I read somewhere that there are certain patterns of „desperate consumerism“:
There‘s the classic ‘I’ll fit into it one day’ category I am very well acquainted with. Research has found that women buy, on average, three items of clothes they know to be too small, as an incentive to diet. Really? Only three? (Cleary I have rosen above average in that area!)
Even the smartest women fall for it, they say. Well, the three pairs of jeans that sit on the lowest shelf of my closet - unworn for years - are testament to the fact that it has never worked for me. Ever.
Next are the so-called 'panic buys'. We all know them, right? Like the hunt for a last-minute outfit for special occasions (weddings, business meetings, etc.), often done shortly before the shops are closing. That is usually the moment when all rationality goes out of the window and a pink zebra-print skirt suddenly looks like quite a chic choice - until the moment when you pull it on at home and realize you look like a slutty Quality Street wrapper.

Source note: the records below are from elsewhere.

/-! ### State.setCapture: changes bus -/

@[simp] theorem State.setCapture_pending (s : State) (req lo : Nat) (ws : List Word) : (s.setCapture req lo ws).pending = s.pending := rfl
@[simp] theorem State.setCapture_ticks (s : State) (req lo : Nat) (ws : List Word) : (s.setCapture req lo ws).ticks = s.ticks := rfl
@[simp] theorem State.setCapture_cpuHalf (s : State) (req lo : Nat) (ws : List Word) : (s.setCapture req lo ws).cpuHalf = s.cpuHalf := rfl
@[simp] theorem State.setCapture_freeCtr (s : State) (req lo : Nat) (ws : List Word) : (s.setCapture req lo ws).freeCtr = s.freeCtr := rfl
@[simp] theorem State.setCapture_regs (s : State) (req lo : Nat) (ws : List Word) : (s.setCapture req lo ws).regs = s.regs := rfl
@[simp] theorem State.setCapture_shadow (s : State) (req lo : Nat) (ws : List Word) : (s.setCapture req lo ws).shadow = s.shadow := rfl
@[simp] theorem State.setCapture_bus (s : State) (req lo : Nat) (ws : List Word) : (s.setCapture req lo ws).bus = ({ s.bus with       captures := (s.bus.captures.filter (fun c => !(c.1 == req && c.2.1 == lo))) ++ [(req, lo, ws)] }) := rfl
@[simp] theorem State.setCapture_mem (s : State) (req lo : Nat) (ws : List Word) : (s.setCapture req lo ws).mem = s.mem := rfl
@[simp] theorem State.setCapture_time (s : State) (req lo : Nat) (ws : List Word) : (s.setCapture req lo ws).time = s.time := rfl
@[simp] theorem State.setCapture_fabric (s : State) (req lo : Nat) (ws : List Word) : (s.setCapture req lo ws).fabric = s.fabric := rfl
@[simp] theorem State.setCapture_cores (s : State) (req lo : Nat) (ws : List Word) : (s.setCapture req lo ws).cores = s.cores := rfl
@[simp] theorem State.setCapture_eng (s : State) (req lo : Nat) (ws : List Word) : (s.setCapture req lo ws).eng = s.eng := rfl
@[simp] theorem State.setCapture_kprMem (s : State) (req lo : Nat) (ws : List Word) : (s.setCapture req lo ws).kprMem = s.kprMem := rfl
@[simp] theorem State.setCapture_tap (s : State) (req lo : Nat) (ws : List Word) : (s.setCapture req lo ws).tap = s.tap := rfl
@[simp] theorem State.setCapture_pwr (s : State) (req lo : Nat) (ws : List Word) : (s.setCapture req lo ws).pwr = s.pwr := rfl
@[simp] theorem State.setCapture_chains (s : State) (req lo : Nat) (ws : List Word) : (s.setCapture req lo ws).chains = s.chains := rfl
@[simp] theorem State.setCapture_fem (s : State) (req lo : Nat) (ws : List Word) : (s.setCapture req lo ws).fem = s.fem := rfl
@[simp] theorem State.setCapture_duty (s : State) (req lo : Nat) (ws : List Word) : (s.setCapture req lo ws).duty = s.duty := rfl
@[simp] theorem State.setCapture_sup (s : State) (req lo : Nat) (ws : List Word) : (s.setCapture req lo ws).sup = s.sup := rfl
@[simp] theorem State.setCapture_lanes (s : State) (req lo : Nat) (ws : List Word) : (s.setCapture req lo ws).lanes = s.lanes := rfl
@[simp] theorem State.setCapture_cap (s : State) (req lo : Nat) (ws : List Word) : (s.setCapture req lo ws).cap = s.cap := rfl
@[simp] theorem State.setCapture_arrays (s : State) (req lo : Nat) (ws : List Word) : (s.setCapture req lo ws).arrays = s.arrays := rfl
@[simp] theorem State.setCapture_rq (s : State) (req lo : Nat) (ws : List Word) : (s.setCapture req lo ws).rq = s.rq := rfl
@[simp] theorem State.setCapture_wd (s : State) (req lo : Nat) (ws : List Word) : (s.setCapture req lo ws).wd = s.wd := rfl
@[simp] theorem State.setCapture_arb (s : State) (req lo : Nat) (ws : List Word) : (s.setCapture req lo ws).arb = s.arb := rfl
@[simp] theorem State.setCapture_ldg (s : State) (req lo : Nat) (ws : List Word) : (s.setCapture req lo ws).ldg = s.ldg := rfl
@[simp] theorem State.setCapture_cph (s : State) (req lo : Nat) (ws : List Word) : (s.setCapture req lo ws).cph = s.cph := rfl
@[simp] theorem State.setCapture_kpr (s : State) (req lo : Nat) (ws : List Word) : (s.setCapture req lo ws).kpr = s.kpr := rfl
@[simp] theorem State.setCapture_lnk (s : State) (req lo : Nat) (ws : List Word) : (s.setCapture req lo ws).lnk = s.lnk := rfl
@[simp] theorem State.setCapture_acc (s : State) (req lo : Nat) (ws : List Word) : (s.setCapture req lo ws).acc = s.acc := rfl
@[simp] theorem State.setCapture_rtr (s : State) (req lo : Nat) (ws : List Word) : (s.setCapture req lo ws).rtr = s.rtr := rfl
@[simp] theorem State.setCapture_tm (s : State) (req lo : Nat) (ws : List Word) : (s.setCapture req lo ws).tm = s.tm := rfl
@[simp] theorem State.setCapture_pin (s : State) (req lo : Nat) (ws : List Word) : (s.setCapture req lo ws).pin = s.pin := rfl
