theorem State.mapCtr_follows {z s : State} {a1 a2} (h : z.Follows s) : z.Follows (State.mapCtr s a1 a2) := by
  unfold State.mapCtr
  repeat' first
    | with_reducible assumption
    | split
    | dsimp only
    | fail_if_no_progress (with_reducible refine State.Follows.mk_upd ?_)

theorem State.tagDone_follows {z s : State} {a1} (h : z.Follows s) : z.Follows (State.tagDone s a1) := by
  unfold State.tagDone
  repeat' first
    | with_reducible assumption
    | with_reducible refine State.endReq_follows ?_
    | with_reducible refine State.mapCtr_follows ?_
    | split
    | dsimp only
    | fail_if_no_progress (with_reducible refine State.Follows.mk_upd ?_)

theorem State.setGroupWrong_follows {z s : State} {a1 a2} (h : z.Follows s) : z.Follows (State.setGroupWrong s a1 a2) := by
  unfold State.setGroupWrong
  repeat' first
    | with_reducible assumption
    | with_reducible refine State.setLdg_follows ?_
    | split
    | dsimp only

theorem State.rewriteGroups_follows {z s : State} {a1} (h : z.Follows s) : z.Follows (State.rewriteGroups s a1) := by
  unfold State.rewriteGroups
  repeat' first
    | with_reducible assumption
    | with_reducible refine State.setGroupWrong_follows ?_
    | with_reducible refine State.setLdg_follows ?_
    | with_reducible refine State.Follows.foldl _ ?_ (fun _ _ _ => ?_)
    | with_reducible refine State.Follows.foldl_fst _ ?_ (fun _ _ _ => ?_)
    | split
    | dsimp only

theorem State.sealOldest_follows {z s : State} (h : z.Follows s) : z.Follows (State.sealOldest s) := by
  unfold State.sealOldest
  repeat' first
    | with_reducible assumption
    | with_reducible refine State.setFld_follows ?_
    | with_reducible refine State.setLdg_follows ?_
    | with_reducible refine State.rewriteGroups_follows ?_
    | with_reducible refine State.tagDone_follows ?_
    | split
    | dsimp only

theorem State.sealAll_follows {z s : State} {a1} (h : z.Follows s) : z.Follows (State.sealAll s a1) := by
  induction a1 generalizing s with
  | zero => exact h
  | succ n ih =>
    unfold State.sealAll
    repeat' first
      | with_reducible assumption
      | with_reducible refine ih ?_
      | with_reducible refine State.sealOldest_follows ?_
      | split
      | dsimp only

theorem State.applyOne_follows {z s : State} (h : z.Follows s) : z.Follows (State.applyOne s) := by
  unfold State.applyOne
  repeat' first
    | with_reducible assumption
    | with_reducible refine State.setLdg_follows ?_
    | with_reducible refine State.jstat_follows ?_
    | with_reducible refine State.Follows.foldl _ ?_ (fun _ _ _ => ?_)
    | with_reducible refine State.Follows.foldl_fst _ ?_ (fun _ _ _ => ?_)
    | split
    | dsimp only

theorem State.applyAll_follows {z s : State} {a1} (h : z.Follows s) : z.Follows (State.applyAll s a1) := by
  induction a1 generalizing s with
  | zero => exact h
  | succ n ih =>
    unfold State.applyAll
    repeat' first
      | with_reducible assumption
      | with_reducible refine ih ?_
      | with_reducible refine State.applyOne_follows ?_
      | split
      | dsimp only

theorem State.journalBy_follows {z s : State} {a1 a2} (h : z.Follows s) : z.Follows (State.journalBy s a1 a2) := by
  unfold State.journalBy
  repeat' first
    | with_reducible assumption
    | with_reducible refine State.sealAll_follows ?_
    | with_reducible refine State.applyAll_follows ?_
    | with_reducible refine State.journalFrom_follows_of ?_ (by with_reducible assumption)
    | split
    | dsimp only

theorem State.journalNow_follows {z s : State} {a1} (h : z.Follows s) : z.Follows (State.journalNow s a1) := by
  unfold State.journalNow
  repeat' first
    | with_reducible assumption
    | with_reducible refine State.journalBy_follows ?_
    | split
    | dsimp only

theorem State.journalMany_follows {z s : State} {src n items} (h : z.Follows s) : z.Follows (s.journalMany src n items) := by
  induction n generalizing s items with
  | zero => exact h
  | succ n ih =>
    unfold State.journalMany
    split
    · exact h
    · exact ih (State.journalBy_follows h)

theorem State.setNblock_follows {z s : State} {a1 a2} (h : z.Follows s) : z.Follows (State.setNblock s a1 a2) := by
  unfold State.setNblock
  repeat' first
    | with_reducible assumption
    | with_reducible refine State.setLdg_follows ?_
    | split
    | dsimp only

theorem State.nandStat_follows {z s : State} (h : z.Follows s) : z.Follows (State.nandStat s) := by
  unfold State.nandStat
  repeat' first
    | with_reducible assumption
    | with_reducible refine State.setFld_follows ?_
    | with_reducible refine State.Follows.foldl _ ?_ (fun _ _ _ => ?_)
    | with_reducible refine State.Follows.foldl_fst _ ?_ (fun _ _ _ => ?_)
    | split
    | dsimp only
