-- ==== Sys2Proof/Laws/FollowsLedgerCmds.lean ====
section
/-!
SUPPORT. Every operation of Machine/LedgerCmds answers a state that follows (State.Follows).
-/
namespace Sys2Proof.Machine

theorem State.ldgMeets_follows {z s : State} {a1} (h : z.Follows s) : z.Follows (State.ldgMeets s a1) := by
  unfold State.ldgMeets
  repeat' first
    | with_reducible assumption
    | with_reducible refine State.meet_follows ?_
    | with_reducible refine State.readPage_follows ?_
    | with_reducible refine State.Follows.foldl _ ?_ (fun _ _ _ => ?_)
    | with_reducible refine State.Follows.foldl_fst _ ?_ (fun _ _ _ => ?_)
    | split
    | dsimp only

theorem State.freezeCtr_follows {z s : State} {a1} (h : z.Follows s) : z.Follows (State.freezeCtr s a1) := by
  unfold State.freezeCtr
  repeat' first
    | with_reducible assumption
    | with_reducible refine State.mapCtr_follows ?_
    | with_reducible refine State.journalNow_follows ?_
    | split
    | dsimp only

theorem State.runExport_follows {z s : State} {a1} (h : z.Follows s) : z.Follows (State.runExport s a1) := by
  unfold State.runExport
  repeat' first
    | with_reducible assumption
    | with_reducible refine State.freezeCtr_follows ?_
    | with_reducible refine State.setFld_follows ?_
    | with_reducible refine State.put_follows ?_
    | with_reducible refine State.Follows.foldl _ ?_ (fun _ _ _ => ?_)
    | with_reducible refine State.Follows.foldl_fst _ ?_ (fun _ _ _ => ?_)
    | split
    | dsimp only

theorem State.handInstall_follows_of {z s t : State} {a1 a2 a3} (h : z.Follows s) (e : State.handInstall s a1 a2 a3 = some t) : z.Follows t := by
  unfold State.handInstall at e
  try dsimp only at e
  (repeat' split at e) <;> first
    | contradiction
    | (simp only [Option.some.injEq, Prod.mk.injEq] at e; first | subst e | obtain ⟨rfl, _⟩ := e)
  all_goals repeat' first
    | with_reducible assumption
    | with_reducible refine State.setCph_follows ?_
    | with_reducible refine State.programNow_follows ?_
    | with_reducible refine State.programBy_follows ?_
    | split
    | dsimp only

theorem State.handOne_follows_of {z s t : State} {src img a b} (h : z.Follows s) (e : s.handOne src img a b = some t) :
    z.Follows t := by
  unfold State.handOne at e
  split at e
  · exact State.handInstall_follows_of h e
  · cases e
    exact h

theorem State.handAll_follows_of {z s t : State} {src img a b n} (h : z.Follows s) (e : s.handAll src img a b n = some t) :
    z.Follows t := by
  induction n generalizing s b with
  | zero =>
    cases e
    exact h
  | succ n ih =>
    unfold State.handAll at e
    split at e
    · exact nomatch e
    · rename_i s1 h1
      exact ih (State.handOne_follows_of h h1) e

theorem State.rebuildIndex_follows {z s : State} (h : z.Follows s) : z.Follows (State.rebuildIndex s) := by
  unfold State.rebuildIndex
  repeat' first
    | with_reducible assumption
    | with_reducible refine State.mramPut_follows ?_
    | with_reducible refine State.setLdg_follows ?_
    | with_reducible refine State.Follows.foldl _ ?_ (fun _ _ _ => ?_)
    | with_reducible refine State.Follows.foldl_fst _ ?_ (fun _ _ _ => ?_)
    | split
    | dsimp only

theorem State.ldgRead_follows {z s : State} {a1 a2 a3} (h : z.Follows s) : z.Follows (State.ldgRead s a1 a2 a3) := by
  unfold State.ldgRead
  repeat' first
    | with_reducible assumption
    | with_reducible refine State.putLe_follows ?_
    | with_reducible refine State.endReq_follows ?_
    | with_reducible refine State.put_follows ?_
    | split
    | dsimp only

theorem State.ldgJournal_follows {z s : State} {a1 a2} (h : z.Follows s) : z.Follows (State.ldgJournal s a1 a2) := by
  unfold State.ldgJournal
  repeat' first
    | with_reducible assumption
    | with_reducible refine State.returnReq_follows ?_
    | with_reducible refine State.putLe_follows ?_
    | with_reducible refine State.journalReq_follows ?_
    | with_reducible refine State.count_follows ?_
    | with_reducible refine State.journal_follows_of ?_ (by with_reducible assumption)
    | split
    | dsimp only

theorem State.ldgProgram_follows {z s : State} {a1 a2 a3 a4} (h : z.Follows s) : z.Follows (State.ldgProgram s a1 a2 a3 a4) := by
  unfold State.ldgProgram
  repeat' first
    | with_reducible assumption
    | with_reducible refine State.journalReq_follows ?_
    | with_reducible refine State.startProg_follows ?_
    | with_reducible refine State.allocPage_follows_of ?_ (by with_reducible assumption)
    | split
    | dsimp only

theorem State.ldgDone_follows {z s : State} {a1} (h : z.Follows s) : z.Follows (State.ldgDone s a1) := by
  unfold State.ldgDone
  repeat' first
    | with_reducible assumption
    | with_reducible refine State.putLe_follows ?_
    | with_reducible refine State.endReq_follows ?_
    | split
    | dsimp only

theorem State.calAppend_follows {z s : State} {a1} (h : z.Follows s) : z.Follows (State.calAppend s a1) := by
  unfold State.calAppend
  repeat' first
    | with_reducible assumption
    | with_reducible refine State.setLdg_follows ?_
    | with_reducible refine State.programBy_follows ?_
    | with_reducible refine State.Follows.foldl _ ?_ (fun _ _ _ => ?_)
    | with_reducible refine State.Follows.foldl_fst _ ?_ (fun _ _ _ => ?_)
    | split
    | dsimp only

theorem State.unmapArea_follows {z s : State} {a1} (h : z.Follows s) : z.Follows (State.unmapArea s a1) := by
  unfold State.unmapArea
  repeat' first
    | with_reducible assumption
    | with_reducible refine State.journalMany_follows ?_
    | split
    | dsimp only

theorem State.tapTaken_follows {z s : State} {a1} (h : z.Follows s) : z.Follows (State.tapTaken s a1) := by
  unfold State.tapTaken
  repeat' first
    | with_reducible assumption
    | split
    | dsimp only
    | fail_if_no_progress (with_reducible refine State.Follows.mk_upd ?_)

theorem State.ldgEffect_follows {z s : State} {a1 a2} (h : z.Follows s) : z.Follows (State.ldgEffect s a1 a2) := by
  unfold State.ldgEffect
  repeat' first
    | with_reducible assumption
    | with_reducible refine State.rebuildIndex_follows ?_
    | with_reducible refine State.putLe_follows ?_
    | with_reducible refine State.journalReq_follows ?_
    | with_reducible refine State.unmapArea_follows ?_
    | with_reducible refine State.endReq_follows ?_
    | with_reducible refine State.ldgRead_follows ?_
    | with_reducible refine State.calAppend_follows ?_
    | with_reducible refine State.auditStaged_follows ?_
    | with_reducible refine State.ldgProgram_follows ?_
    | with_reducible refine State.ldgDone_follows ?_
    | with_reducible refine State.journalBy_follows ?_
    | with_reducible refine State.tapTaken_follows ?_
    | with_reducible refine State.ldgJournal_follows ?_
    | with_reducible refine State.runExport_follows ?_
    | with_reducible refine State.startCkpt_follows ?_
    | with_reducible refine State.handAll_follows_of ?_ (by with_reducible assumption)
    | with_reducible refine State.allocPage_follows_of ?_ (by with_reducible assumption)
    | split
    | dsimp only

theorem State.ldgRun_follows {z s : State} {a1} (h : z.Follows s) : z.Follows (State.ldgRun s a1) := by
  unfold State.ldgRun
  repeat' first
    | with_reducible assumption
    | with_reducible refine State.endReq_follows ?_
    | with_reducible refine State.count_follows ?_
    | with_reducible refine State.seen_follows ?_
    | with_reducible refine State.ldgMeets_follows ?_
    | with_reducible refine State.ldgEffect_follows ?_
    | with_reducible refine State.tapCommand_follows ?_
    | split
    | dsimp only

theorem State.runCkpt_follows {z s : State} {a1} (h : z.Follows s) : z.Follows (State.runCkpt s a1) := by
  unfold State.runCkpt
  repeat' first
    | with_reducible assumption
    | with_reducible refine State.setLdg_follows ?_
    | with_reducible refine State.meet_follows ?_
    | with_reducible refine State.readPage_follows ?_
    | with_reducible refine State.startCkpt_follows ?_
    | with_reducible refine State.allocPage_follows_of ?_ (by with_reducible assumption)
    | split
    | dsimp only

theorem State.stampJseq_follows {z s : State} {a1} (h : z.Follows s) : z.Follows (State.stampJseq s a1) := by
  unfold State.stampJseq
  repeat' first
    | with_reducible assumption
    | with_reducible refine State.putLe_follows ?_
    | split
    | dsimp only

theorem State.progDone_follows {z s : State} {a1 a2} (h : z.Follows s) : z.Follows (State.progDone s a1 a2) := by
  unfold State.progDone
  repeat' first
    | with_reducible assumption
    | with_reducible refine State.retireBlock_follows ?_
    | with_reducible refine State.stampJseq_follows ?_
    | with_reducible refine State.programPage_follows ?_
    | with_reducible refine State.setLdg_follows ?_
    | with_reducible refine State.count_follows ?_
    | with_reducible refine State.startProg_follows ?_
    | with_reducible refine State.journal_follows_of ?_ (by with_reducible assumption)
    | split
    | dsimp only

theorem State.eraseDone_follows {z s : State} {a1 a2} (h : z.Follows s) : z.Follows (State.eraseDone s a1 a2) := by
  unfold State.eraseDone
  repeat' first
    | with_reducible assumption
    | with_reducible refine State.retireBlock_follows ?_
    | with_reducible refine State.setNblock_follows ?_
    | with_reducible refine State.setLdg_follows ?_
    | with_reducible refine State.nandStat_follows ?_
    | split
    | dsimp only

theorem State.rebuildMap_follows {z s : State} (h : z.Follows s) : z.Follows (State.rebuildMap s) := by
  unfold State.rebuildMap
  repeat' first
    | with_reducible assumption
    | with_reducible refine State.mramPut_follows ?_
    | with_reducible refine State.setLdg_follows ?_
    | with_reducible refine State.Follows.foldl _ ?_ (fun _ _ _ => ?_)
    | with_reducible refine State.Follows.foldl_fst _ ?_ (fun _ _ _ => ?_)
    | split
    | dsimp only

theorem State.rebuildDone_follows {z s : State} (h : z.Follows s) : z.Follows (State.rebuildDone s) := by
  unfold State.rebuildDone
  repeat' first
    | with_reducible assumption
    | with_reducible refine State.rebuildIndex_follows ?_
    | with_reducible refine State.rebuildMap_follows ?_
    | split
    | dsimp only

end Sys2Proof.Machine
end

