-- ==== Sys2Proof/Laws/FollowsDrift.lean ====
section
/-!
SUPPORT. Every operation of Machine/Drift answers a state that follows (State.Follows).
-/
namespace Sys2Proof.Machine

theorem State.showLost_follows {z s : State} (h : z.Follows s) : z.Follows (State.showLost s) := by
  unfold State.showLost
  repeat' first
    | with_reducible assumption
    | with_reducible refine State.setFld_follows ?_
    | split
    | dsimp only

theorem State.pushLost_follows {z s : State} {a1} (h : z.Follows s) : z.Follows (State.pushLost s a1) := by
  unfold State.pushLost
  repeat' first
    | with_reducible assumption
    | with_reducible refine State.setLnk_follows ?_
    | with_reducible refine State.showLost_follows ?_
    | with_reducible refine State.setFld_follows ?_
    | split
    | dsimp only

theorem State.popLost_follows {z s : State} (h : z.Follows s) : z.Follows (State.popLost s) := by
  unfold State.popLost
  repeat' first
    | with_reducible assumption
    | with_reducible refine State.setLnk_follows ?_
    | with_reducible refine State.showLost_follows ?_
    | split
    | dsimp only

theorem State.storeCtx_follows {z s : State} {a1 a2} (h : z.Follows s) : z.Follows (State.storeCtx s a1 a2) := by
  unfold State.storeCtx
  repeat' first
    | with_reducible assumption
    | with_reducible refine State.setCtx_follows ?_
    | with_reducible refine State.addReq_follows ?_
    | split
    | dsimp only

theorem State.driftMiss_follows {z s : State} {a1} (h : z.Follows s) : z.Follows (State.driftMiss s a1) := by
  unfold State.driftMiss
  repeat' first
    | with_reducible assumption
    | with_reducible refine State.pulse_follows ?_
    | with_reducible refine State.storeCtx_follows ?_
    | with_reducible refine State.pushLost_follows ?_
    | with_reducible refine State.count_follows ?_
    | split
    | dsimp only

end Sys2Proof.Machine
end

Of course, there’s also the infamous 'bargain purchases'. The ‘it’s 50 per cent off in the sale“ and you hear your inner voice screaming 'What are you waiting for? Go, buy two!' ‘Look, it’s Armani! Down from € 1.000 to just € 250.' Who cares if I have no occasion to wear a purple, floor-length strapless sequin gown with a broken zip?
All that went through my mind while sorting through these fashion disasters that had taken residence in my closet. And then it came to me, the perfect explanation. I realized that obviously, sometimes I buy clothes for the person I want to be, not the person I actually am.
So here is where my Fantasy Me comes in. Whenever I’m in a boutique full of super-trendy outfits, I buy things for the fantasy me: the one who is running around town in high heels, defying gravity and obstacles such as cobblestones, carrying off daring colours and all sorts of hip clothes with a Kate Moss nonchalance and an effortless elegance. I don’t buy for the real me, who wears jeans and V‑neck sweaters just because they’re so comfortable.
Fantasy Me is the same girl that remains forever in her mid-twenties, sports no wrinkles or oily and impure skin. Her legs are endless and well-formed and would carry these recently obtained knitted leg warmers with bobbles (!) to new levels of hipness, don't you think?
(Hey, they were on sale! And did you notice the bobbles?!?)
If you‘ll excuse me now, I must go and find Fantasy Me. Otherwise my closet will overflow with clothes never to be worn.